Siento el corazón afligido por tantos de ustedes que están sufriendo a causa de los incendios forestales que están todavía ardiendo en las montañas y en los terrenos que bordean el mar. Estos son días de tribulación para nuestra gran ciudad y para la familia de Dios que vive aquí, en la Arquidiócesis de Los Ángeles.
Desde el primer momento en que se presentó la tormenta de fuego, ofrecí una serie de misas para orar por ustedes, por nuestros vecinos y por los valientes hombres y mujeres que están esmerándose en apagar estos incendios para mantenernos a salvo.
Experimenté una gran aflicción al encontrarme con aquellos de ustedes que han perdido tanto: a sus seres queridos y sus hogares, sus negocios y sus medios de vida; sus parroquias, sus escuelas y sus vecindarios. Me entristece profundamente el ver que hay miles de católicos en Los Ángeles y otros angelinos que están viviendo como refugiados y expatriados dentro de sus propias ciudades de origen.
Estamos apenas empezando a percibir la magnitud de la destrucción y del cataclismo. Estos incendios han reducido a cenizas tanto las posesiones materiales como los recuerdos más preciados de las personas, y han vuelto incierto su futuro. Las autoridades dicen que la reconstrucción puede llevar años y que es posible que muchas de nuestras comunidades nunca vuelvan a ser como antes.
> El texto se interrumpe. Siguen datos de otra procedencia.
/-- GANG_GRACE_EXPIRY (R401, R402): stragglers stop at their next boundary, cross-die copies drain, and the cut is unaligned. -/
def execGangGraceExpiry (s : State) : Out :=
  match s.gangs.find? (·.gid == s.arg.h) with
  | none => .next s
  | some g =>
    if g.cutAt ≠ some s.arg.n then .next s else
    let ms := s.gangTasks g
    let s := ms.foldl (fun (s : State) t => match t.place with
      | some (c, k) => if s.haltIssued t || t.restoring then s else s.park ((s.task t.tid).getD t) c k
      | none => s) s
    if ms.any fun t => !(s.crossDieOf t.tid).isEmpty then .next (s.post 1 .gangGraceExpiry s.arg)
    else .next (s.saveGang g false 5)

/-- GSLICE_EXPIRY (R401): a gang that has run for GSLICE is cut while a gang of equal priority waits for cores. -/
def execGsliceExpiry (s : State) : Out :=
  match s.gangs.find? (·.gid == s.arg.h) with
  | none => .next s
  | some g =>
    let waits := s.tasks.any fun t => t.st == .ready && t.gang.isSome && t.gang != some g.gid
      && g.members.any fun m => ((s.task m).map fun x => s.basePrio x == s.basePrio t).getD false
    if g.started ∧ g.startAt = s.arg.n ∧ waits then .next (s.post 0 .gangCut { h := g.gid }) else .next s

end Sys2Proof.Machine
end

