/-- Rows of a store written in order from row `r` on; the first fault with its row (R219). -/
def storeRows (c : CoreId) (f : Frame) (t : TileCmd) (s : State) (r : Nat) : Nat → State × Option (Trap × Nat)
  | 0 => (s, none)
  | n + 1 =>
    let size := rowSize t.shape
    let src := t.elem.pa + size * r
    let sc := t.elem.pa + 0x2000 + 4 * r
    if s.poisoned src size then (s, some (s.poisonTrap src size, r))
    else if t.shape = 4 ∧ s.poisoned sc 4 then (s, some (s.poisonTrap sc 4, r))
    else match engineSegs s c f 2 .write (va57 (t.rowVa r)) size with
    | .error e => (s, some (e, r))
    | .ok l =>
      let v := s.homeRead src size
      let k := s.homeRead sc 4
      let y : Stamp := { by_ := t.by_, before := t.before.map fun n => (coreWriter c, n) }
      let s := (s.engineLearn c 2 l).engineWrite y l v []
      let s := match t.shape, l with
        | 4, x :: _ => match s.sidecarAt x.1.pa with
          | some a => s.placeWrite y a 4 k (ones 4)
          | none => s
        | _, _ => s
      storeRows c f t s (r + 1) n

/-- TILE_STORE_PERFORMED (R219, R220, R278): once the element's granules have had their banks, the rows are written at package scope; at a fault, the
rows before it. -/
def execTileStorePerformed (s : State) : Out :=
  let c := s.arg.c
  match (s.core c).tiles.find? (·.id == s.arg.id) with
  | none => .next s
  | some t =>
    let (s, done) := s.tileTurn c t t.elem.granules .tileStorePerformed
    if !done then .next s else
    let (s, fault) := storeRows c ((s.frameAt c t.slot).under t.root t.asid) t s 0 128
    match fault with
    | some (e, row) => .next (s.tileFault c t e row)
    | none => .next (s.endTile c t.id)

/-- TILE_FETCH_FAULT (R226): the command ends; its trap is due, operations waiting on its destination are cancelled, its
nest is abandoned. -/
def execTileFetchFault (s : State) : Out :=
  let c := s.arg.c
  match (s.core c).tiles.find? (·.id == s.arg.id) with
  | none => .next s
  | some t =>
    let cause : Cause := s.arg.w0.setWidth 8
    let e : Trap := { cause := cause, evaddr := s.arg.w1, src := s.arg.w2.toNat, padr := s.arg.w3,
                      eeng := nestEeng 4 (t.nestIx.getD 0) t.opSlot (cause.toNat + s.arg.n * 256) }
    let s := s.endTile c t.id
    let s := if t.store then s else s.cancelWaiting c t.elem
    let s := s.raiseAsync c t.slot e
    .next (if t.nestIx.isSome then s.abandonNest c t.slot (s.frameAt c t.slot).id.task t.nestGen else s)

/-! ## The instructions -/

/-- MMA_ACC (R208). -/
def execMmaAcc (p : BitVec 3) (f : BitVec 3) (d : BitVec 6) (a : BitVec 6) (b : BitVec 6) (s : State) : Out :=
  issueOne s p 2 (opMmaAcc f d a b)
/-- MMA_OVW (R208). -/
def execMmaOvw (p : BitVec 3) (f : BitVec 3) (d : BitVec 6) (a : BitVec 6) (b : BitVec 6) (s : State) : Out :=
  issueOne s p 2 (opMmaOvw f d a b)
/-- MMA_DEC (R208). -/
def execMmaDec (p : BitVec 3) (f : BitVec 3) (d : BitVec 6) (a : BitVec 6) (b : BitVec 6) (s : State) : Out :=
  issueOne s p 2 (opMmaDec f d a b)
/-- MDECAY (R209). -/
def execMdecay (p : BitVec 3) (a : BitVec 6) (s : State) : Out :=
  issueOne s p 2 (opMdecay a)
/-- MZERO (R210). -/
def execMzero (p : BitVec 3) (d : BitVec 6) (s : State) : Out :=
  issueOne s p 2 (opMzero d)
/-- MCVT (R212). -/
def execMcvt (p : BitVec 3) (d : BitVec 6) (a : BitVec 6) (z : BitVec 1) (t : BitVec 2) (s : State) : Out :=
  issueOne s p 2 (opMcvt d a z t)
/-- MTRN (R213). -/
def execMtrn (p : BitVec 3) (d : BitVec 6) (a : BitVec 6) (s : State) : Out :=
  issueOne s p 2 (opMtrn d a)
/-- MSCALE (R211). -/
def execMscale (p : BitVec 3) (d : BitVec 6) (a : BitVec 6) (b : BitVec 6) (s : State) : Out :=
  issueOne s p 2 (opMscale d a b)
/-- MRAG (R215). -/
def execMrag (p : BitVec 3) (a : BitVec 6) (s : State) : Out :=
  issueOne s p 2 (opMrag a)
/-- MLDT (R217). -/
def execMldt (p : BitVec 3) (d : BitVec 6) (a : BitVec 6) (b : BitVec 6) (s : State) : Out :=
  issueOne s p 2 (opMldt d a b)
/-- MREL (R218). -/
def execMrel (p : BitVec 3) (t : BitVec 4) (s : State) : Out :=
  issueOne s p 2 (opMrel t)
/-- MSTT (R219). -/
def execMstt (p : BitVec 3) (d : BitVec 6) (a : BitVec 6) (b : BitVec 6) (s : State) : Out :=
  issueOne s p 2 (opMstt d a b)
/-- MNWAIT_N (R225). -/
def execMnwaitN (p : BitVec 3) (s : State) : Out :=
  issueOne s p 2 (opMnwaitN )
/-- MNWAIT_T (R225). -/
def execMnwaitT (p : BitVec 3) (s : State) : Out :=
  issueOne s p 2 (opMnwaitT )
/-- MNWAIT_NT (R225). -/
def execMnwaitNt (p : BitVec 3) (s : State) : Out :=
  issueOne s p 2 (opMnwaitNt )
/-- MNEST (R221). -/
def execMnest (p : BitVec 3) (l : BitVec 3) (s : State) : Out :=
  issueOne s p 2 (opMnest l)

end Sys2Proof.Machine
end

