-- ==== Sys2Proof/Machine/Scalar.lean ====
section
/-! DEFINITION. Scalar operations: arithmetic, logic, immediates, compares, views (R132-R139, R144, R145). -/

namespace Sys2Proof.Machine

open Sys2Proof

/-- A scalar result: destination, or the latch alone with NW = 1 (R53, R132). -/
def sResult (c : SlotCtx) (n : BitVec 1) (d : BitVec 6) (lat : Nat) (v : Word) (w : State) : State :=
  w.result c.slot lat (if n = 1 then .none else .s d.toNat) (if n = 1 then 0 else firstBytes 8) (v.setWidth 4096) (some 0)

/-- An operation on two scalars (R134). -/
def scalar3 (lat : Nat) (n : BitVec 1) (d a b : BitVec 6) (f : Word → Word → Word) : Op where
  legal _ := okS3 n d a b
  sregs _ := [d, a, b]
  sem c s0 w := do
    let x ← getS s0 a
    let y ← getS s0 b
    .ok (sResult c n d lat (f x y) w)

/-- An operation on one scalar (R134). -/
def scalar2 (n : BitVec 1) (d a : BitVec 6) (f : Word → Word) : Op where
  legal _ := okS2 n d a
  sregs _ := [d, a]
  sem c s0 w := do
    let x ← getS s0 a
    .ok (sResult c n d 1 (f x) w)

/-- An operation on a scalar and an immediate (R137). -/
def scalarI (lat : Nat) (n : BitVec 1) (d a i : BitVec 6) (f : Word → Word → Word) : Op where
  legal _ := okS2 n d a
  sregs _ := [d, a]
  sem c s0 w := do
    let x ← getS s0 a
    .ok (sResult c n d lat (f x (immS c i)) w)

/-- A shift by a raw amount; header bits must be zero (R137). -/
def scalarShI (n : BitVec 1) (d a i : BitVec 6) (f : Word → Nat → Word) : Op where
  legal c := okS2 n d a && c.hx.getD 0 == 0
  sregs _ := [d, a]
  sem c s0 w := do
    let x ← getS s0 a
    .ok (sResult c n d 1 (f x i.toNat) w)

/-- A divide: held while the divider is busy, latency 18 (R133, R135). -/
def scalarDiv (n : BitVec 1) (d a b : BitVec 6) (f : Word → Word → Word) : Op where
  legal _ := okS3 n d a b
  sregs _ := [d, a, b]
  sem c s0 w := do
    let x ← getS s0 a
    let y ← getS s0 b
    let _ ← holdWhile (decide (s0.cyc s0.cur < s0.here.divFree))
    let w := w.updCore w.cur fun k => { k with divFree := w.cyc w.cur + 18 }
    .ok (sResult c n d 18 (f x y) w)

/-- Shift amount (R134). -/
def amount (b : Word) : Nat := b.toNat % 64

/-- Signed quotient, truncated toward zero; the corners of R135. -/
def sdivW (a b : Word) : Word :=
  if b = 0 then BitVec.allOnes 64
  else if a = 0x8000000000000000#64 ∧ b = BitVec.allOnes 64 then a
  else BitVec.ofInt 64 (a.toInt.tdiv b.toInt)
/-- Signed remainder with the sign of the dividend (R135). -/
def sremW (a b : Word) : Word :=
  if b = 0 then a
  else if a = 0x8000000000000000#64 ∧ b = BitVec.allOnes 64 then 0
  else a - sdivW a b * b
/-- Unsigned quotient (R135). -/
def udivW (a b : Word) : Word := if b = 0 then BitVec.allOnes 64 else BitVec.ofNat 64 (a.toNat / b.toNat)
/-- Unsigned remainder (R135). -/
def uremW (a b : Word) : Word := if b = 0 then a else BitVec.ofNat 64 (a.toNat % b.toNat)

/-- The field of a control word: position, width cut to bit 63 (R136). -/
def extField (c : Word) : Nat × Nat :=
  let p := bits c 0 6
  (p, min (bits c 8 6 + 1) (64 - p))
/-- EXT (R136). -/
def extW (a c : Word) : Word :=
  let (p, w) := extField c
  if bit c 16 then sext (field a.toNat p w) w else zext (field a.toNat p w) w
/-- INS (R136). -/
def insW (old a c : Word) : Word :=
  let (p, w) := extField c
  let mask : Word := BitVec.ofNat 64 (ones w <<< p)
  (old &&& ~~~mask) ||| ((a <<< p) &&& mask)

/-- Minimum and maximum (R134). -/
def sminW (a b : Word) : Word := if a.toInt ≤ b.toInt then a else b
def smaxW (a b : Word) : Word := if a.toInt ≤ b.toInt then b else a
def uminW (a b : Word) : Word := if a.toNat ≤ b.toNat then a else b
def umaxW (a b : Word) : Word := if a.toNat ≤ b.toNat then b else a
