-- ==== Sys2Proof/Machine/Schedule.lean ====
section
/-! DEFINITION. What moves next: the package's due events before the cores, the cores of a tick in order, and in each core what has
come to its cycle, then its sequencer (R8, R65, R271, R285, R290, R292, R331). Log 5 gives the order among parties. -/

namespace Sys2Proof.Machine

open Sys2Proof

/-- The next thing to happen. -/
inductive Move where
  | package (e : Event) | core (c : CoreId) (e : Event) | result (c : CoreId) (k : Fin 4) | trap (c : CoreId) | nest (c : CoreId)
  | switch (c : CoreId) (j : Fin 4) | swthr (c : CoreId) | slice (c : CoreId) | bundle (c : CoreId) | tick
  deriving DecidableEq, Repr, Inhabited

/-- The rank of an event among those that fall due together: in a core, window accesses, then loads, then the rest (R22, R126); in the
package the order of R331 and R354, and claims by ascending master (R469). -/
def Event.rank (e : Event) : Nat :=
  match e.row with
  | .windowAccessArrive | .handleFillComplete | .handleFillFault => 0
  | .snsaveComplete => if e.arg.u = 1 then 10 else 0
  | .handleFlip | .loadComplete | .vectorLoadLand => 1
  | .ownershipClaim => match e.arg.m with
    | .host => 2
    | .peer => 3
    | .mgmt => 4
    | .core => 5
  | .lanternPrefetchSend => 6
  | .pinWaitRetry => if e.arg.u = 1 then 0 else 7
  | .evictorVictim => 8
  | .handleFillAllocation => 9
  | .snapshotEvict => 11
  | .pxctlClr => 12
  | _ => 2

/-- Whether the package's engines apply an event after what the cores of the tick do: prefetches, the choices of victims, and the holds of saves
(R331, R352, R354). -/
def Event.late (e : Event) : Bool := decide (6 ≤ e.rank)

/-- When something falls due: its time, its rank then, and for a result or load its place in the order of issue. -/
abbrev Due := Nat × Nat × Nat
/-- Whether a thing falls due before another. -/
def Due.before (a b : Due) : Bool := a.1 < b.1 || (a.1 == b.1 && (a.2.1 < b.2.1 || (a.2.1 == b.2.1 && a.2.2 < b.2.2)))
/-- When an event falls due. -/
def Event.due (e : Event) : Due := (e.at_, e.rank, if e.rank = 1 then e.arg.id else 0)

/-- The first event of a list that satisfies the test, in order of falling due and then of the list. -/
def firstEvent (p : Event → Bool) : List Event → Option Event
  | [] => none
  | e :: es =>
    if p e then match firstEvent p es with
      | some x => if Due.before x.due e.due then some x else some e
      | none => some e
    else firstEvent p es

/-- The slot whose next result completes first, and when: by cycle and order of issue (R22). -/
def Core.firstDue (x : Core) : Option (Due × Fin 4) :=
  allSlots.foldl (fun (best : Option (Due × Fin 4)) k =>
    match firstResult (x.frame k).infl with
    | none => best
    | some r => match best with
      | none => some ((r.due, 1, r.seq), k)
      | some b => if Due.before (r.due, 1, r.seq) b.1 then some ((r.due, 1, r.seq), k) else some b) none

/-- What has come to a core by its cycle, before the cycle's issue: results and loads in order of issue, after the window accesses that
arrive with them and before other events (R22, R64, R65, R126). -/
def State.coreDue (s : State) (c : CoreId) : Option Move :=
  let n := s.cyc c
  let x := s.core c
  let ev := firstEvent (fun e => e.at_ < n) x.events
  match x.firstDue.filter (fun d => d.1.1 < n), ev with
  | some d, some e => if Due.before e.due d.1 then some (.core c e) else some (.result c d.2)
  | some d, none => some (.result c d.2)
  | none, some e => some (.core c e)
  | none, none => none

/-- What the sequencer of a core does in its cycle. A HALT that waits keeps the core to its task (R154, R290); a trap that is due on a task
whose results replay waits for them, and no bundle goes before it (R275). -/
def State.seqMove (s : State) (c : CoreId) : Option Move :=
  let x := s.core c
  let f := x.frame x.run
  if s.nestDue c then some (.nest c)
  else if f.id.valid && f.ctl.halted then none
  else if !f.ready then x.nextReady.map fun j => .switch c j
  else if !f.tr.due.isEmpty then if f.ctl.replay && !f.infl.isEmpty then none else some (.trap c)
  else if s.swthrDue c then some (.swthr c)
  else if s.sliceDue c then some (.slice c)
  else if s.bundleDue c then some (.bundle c)
  else none

/-- The core served at a place of the tick's order: a cluster's priority core first (R285). -/
def State.served (s : State) (i : Nat) : CoreId :=
  let a : CoreId := Fin.ofNat 256 (i / 2 * 2)
  let b : CoreId := Fin.ofNat 256 (i / 2 * 2 + 1)
  if (s.core a).first (s.cyc a) == (i % 2 == 0) then a else b

/-- The next move among the cores from a place on: `n` places are left. -/
def State.coresFrom (s : State) (i : Nat) : Nat → Option (Nat × Move)
  | 0 => none
  | n + 1 =>
    let c := s.served i
    if s.pulse c then
      match s.coreDue c with
      | some m => some (i, m)
      | none => match s.seqMove c with
        | some m => some (i, m)
        | none => s.coresFrom (i + 1) n
    else s.coresFrom (i + 1) n

/-- The next move and the place among the cores at which it stands: accesses that a stack releases, in their order of arrival (R378); the
package's events but the late ones; the cores; the late events. -/
def State.nextMove (s : State) : Nat × Move :=
  match s.freed with
  | (none, e) :: _ => (s.turn, .package e)
  | (some c, e) :: _ => (s.turn, .core c e)
  | [] =>
    match firstEvent (fun e => e.at_ ≤ s.time && !e.late) s.agenda with
    | some e => (s.turn, .package e)
    | none => match s.coresFrom s.turn (256 - s.turn) with
      | some m => m
      | none => match firstEvent (fun e => e.at_ ≤ s.time) s.agenda with
        | some e => (256, .package e)
        | none => (256, .tick)

/-- The row of a move. -/
def Move.row : Move → Instr
  | .package e => e.row
  | .core _ e => e.row
  | .result _ _ => .resultComplete
  | .trap _ => .trapEntry
  | .nest _ => .nestBundleIssue
  | .swthr _ => .swthrExpiry
  | .slice _ => .sliceExpiry
  | _ => .bundleIssue

/-- An event taken off its list: that of the released accesses, or its core's, or the package's. -/
def State.take (s : State) (c : Option CoreId) (e : Event) : State :=
  if s.freed.head? = some (c, e) then { s with freed := s.freed.tail } else
  match c with
  | none => { s with agenda := dropFirst (· == e) s.agenda }
  | some c => s.updCore c fun x => { x with events := dropFirst (· == e) x.events }

/-- The state in which a move's row runs: its operands in place, its event off its list, its core the one that moves; a core that has
issued has had its turn. -/
def State.prepare (s : State) (i : Nat) (m : Move) : State :=
  let s := { s with closed := false }
  match m with
  | .package e => { s.take none e with arg := e.arg, turn := i }
  | .core c e => { s.take (some c) e with cur := c, arg := e.arg, turn := i }
  | .result c k => { s with cur := c, arg := { c := c, k := k }, turn := i }
  | .bundle c => { s with cur := c, arg := { c := c }, turn := i + 1 }
  | .trap c | .nest c | .swthr c | .slice c | .switch c _ => { s with cur := c, arg := { c := c }, turn := i }
  | .tick => s

/-- What met a quiesced stack holds there in order of arrival: an event, or the place of a bundle or of a nest's operation, whose core holds (R378). -/
def State.bar (s : State) (i : Nat) (m : Move) : Option State :=
  match m with
  | .package e => some { s.take none e with barred := s.barred ++ [(none, e)] }
  | .core c e => some { s.take (some c) e with barred := s.barred ++ [(some c, e)] }
  | .nest c => some ({ s.updCore c fun x => { x with nestAt := some (s.cyc c) } with barred := s.barred ++ [s.placeHeld c .nestBundleIssue] })
  | .bundle c => some { (s.prepare i m).held with barred := s.barred ++ [s.placeHeld c .bundleIssue] }
  | _ => none

/-- What a move leaves: its row's next state, unless an access in it met a quiesced stack. -/
def State.conclude (s : State) (i : Nat) (m : Move) (o : Out) : Out :=
  match o with
  | .next t => match (if t.closed then s.bar i m else none) with
    | some u => .next u
    | none => .next { t with closed := false }
  | o => o

/-- Time moves to the next pulse of the master clock; cores that have nothing to run look for it (R310). -/
def State.passTick (s : State) : State := everyCore.foldl State.startSteal { s with time := s.time + 1, turn := 0 }

/-- A bundle of one instruction word and three nops. -/
def wordBundle (w : Nat) : Bundle := 0xE0000000#32 ++ 0xE0000000#32 ++ 0xE0000000#32 ++ BitVec.ofNat 32 w

/-- The page at which a placed instruction stands. -/
def placedAt : Nat := 0x100000

/-- One instruction word placed where the step fetches next: a bundle in memory, and core 0's first slot running a task whose head
bundle it is, with the page's translation in the core's cache (log 11). -/
def State.placeWord (s : State) (w : Nat) : State :=
  let s := { s with mem := Memory.write s.mem placedAt 16 (wordBundle w).toNat }
  s.updCore 0 fun x =>
    { x.updFrame 0 (fun f => { f with id := { f.id with valid := true, codebase := wd placedAt, codelim := wd (placedAt + 16) },
                                      ctl := { f.ctl with pc := wd placedAt } }) with
      run := 0, cond := .active,
      l1tlb := [{ asid := (x.frame 0).sys.asid, va := placedAt, log := 16, pa := placedAt, flags := 0x37#8 }] }

end Sys2Proof.Machine
end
En tiempos como éste, es comprensible que podamos cuestionar el amor de Dios hacia nosotros, que nos preguntemos dónde está él cuando la gente buena está sufriendo. ¿Por qué Dios permite el mal?
¿Por qué permite que ocurran desastres naturales tales como los incendios forestales y los huracanes, como los terremotos y las inundaciones? No existen respuestas fáciles, pero eso no significa que no las haya.